The learned Counsel for the petitioners further argued that the word 'abscond' has not been defined anywhere, that a mere abscondence before the issue of a process is not at all abscondence. He relied on In re, Nomula Laxminarayana 1963 (1) Cri LJ 517 (AP). In that case the relevant portion of the judgment of the Madras High Court in Srinivasa Ayyangar v. Queen (1882) ILR 4 Mad 393 was extracted. It was held in the latter case that the term 'abscond' is not to be understood as implying necessarily that a person leaves the place in which he is living, that its etymological and its ordinary sense are to hide oneself. But it was further held that, if a person, having concealed himself before process issues, continues to do so after it has issued, he absconds. The petitioners absconded after the occurrence took place. Later on, the F.I.R. was filed. Their abscondence in view of the present facts of the case shows that the petitioners are likely to go underground or leave the place, if they are released on bail.
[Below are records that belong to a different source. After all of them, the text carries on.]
/-- The checker takes at most a table line that came back. -/
theorem State.check_state (s : State) (unit link : Nat) (c : Check) : ∃ ts, (s.check unit link c).2 = { s with pool.tlines := ts } := by
  obtain ⟨ts, translated⟩ := s.translate_state unit link c.glove (c.addr / 0x200000)
  have same : ∃ ts, s = { s with pool.tlines := ts } := ⟨_, rfl⟩
  unfold State.check
  extract_lets g line span
  split
  · exact same
  · split
    · exact same
    · split
      · split
        · exact same
        · split <;> exact same
      · split
        next found =>
          rw [found] at translated
          exact ⟨ts, translated⟩
        next found =>
          rw [found] at translated
          exact ⟨ts, translated⟩
        next found =>
          rw [found] at translated
          split
          · exact ⟨ts, translated⟩
          · split <;> exact ⟨ts, translated⟩

/-- A request whose address decodes to the pool goes to the owning gate. -/
theorem State.sendDev_pool {s : State} {link : Nat} {ctx : ReqCtx} {p : Packet} {c : Option Nat} {a : Nat} (pool : s.decode p.addr = .pool a) :
    s.sendDev link ctx p c = s.request ctx
      { p with dest := gateUnit (s.owner (a / 4096)), destKnot := unitKnot (gateUnit (s.owner (a / 4096)))
               initKnot := if unitKind p.initUnit == 0 then s.cuffKnot link (gateUnit (s.owner (a / 4096))) else unitKnot p.initUnit } c := by
  simp only [State.sendDev, pool]

/-- What a request to the owning gate leaves outstanding. -/
theorem State.sendDev_pool_outst {s : State} {link : Nat} {ctx : ReqCtx} {p : Packet} {c : Option Nat} {a : Nat} (pool : s.decode p.addr = .pool a) :
    ∃ x ∈ (s.sendDev link ctx p c).net.outst, x.ctx = ctx ∧ x.counts = c ∧ ∃ knots : Nat × Nat × Nat, x.pkt = { p with
      dest := gateUnit (s.owner (a / 4096)), destKnot := knots.1, initKnot := knots.2.1, tag := knots.2.2 } := by
  rw [State.sendDev_pool pool, State.request_outst]
  exact ⟨_, List.mem_append_right _ (List.mem_singleton.mpr rfl), rfl, rfl, ⟨_, _, _⟩, rfl⟩

theorem State.sendDev_onlyIn (s : State) (link : Nat) (ctx : ReqCtx) (p : Packet) (c : Option Nat) :
    OnlyIn [.net] s (s.sendDev link ctx p c) := onlyIn_iff.mpr (by simp)

section Bar2
variable {s u : State} {f : FnId} {off a : Nat} (open' : s.bar2Open (s.gloveOf f) = true)
include open'

theorem State.readBar2_dev {r : HostRead}
    (routed : s.check (cuffUnit (f.link / 2)) f.link ⟨s.gloveOf f, 0, off, r.len, true, false, false⟩ = (.dev a, u)) (some' : 0 < r.len) :
    s.readBar2 f off r = u.sendDev f.link (.hostRead f.link f.fn r.tag (s.gloveOf f) off r.len)
      { u.glovePacket f (s.gloveOf f) .memRd 0 r.len with addr := a } (some (s.gloveOf f)) := by
  have ne : (r.len == 0) = false := by simpa using Nat.ne_of_gt some'
  simp only [State.readBar2, open', Bool.not_true, Bool.false_eq_true, if_false, routed, ne, State.sendGlove, Nat.add_zero]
7. The next contention of the learned Counsel for the petitioners is that the petitioners' parents were available and could have tampered with the witnesses if they so desired and that, therefore, even if the petitioners are released on bail, the prosecution witnesses would not be tampered with. It might be that the parents of the petitioners might or might not have tampered with the P. Ws. Tampering of P. Ws. is not the only question which has to be considered. The main question is whether the petitioners are likely to abscond or whether they are likely to stand their trial without absconding. In view of their past conduct, I agree with both the lower Courts and find that the petitioners are not entitled to be released on bail.
8. The last contention of the learned Counsel for the petitioners is that as two accused were already released on bail, there is no reason why discrimination should have been made regarding the three accused petitioners. The case against the petitioners is prima facie stronger than the case against the other accused who were released on bail, inasmuch as, firstly, the F.I.R. was lodged within a few hours after the occurrence took place, secondly, the names of all the three petitioners were mentioned in the F.I.R. thirdly, the names of the petitioners were mentioned in the dying declaration of the injured and fourthly, the petitioners absconded. So, their case is different from the case of the other accused persons.
9. In the result, the petition fails and is accordingly dismissed.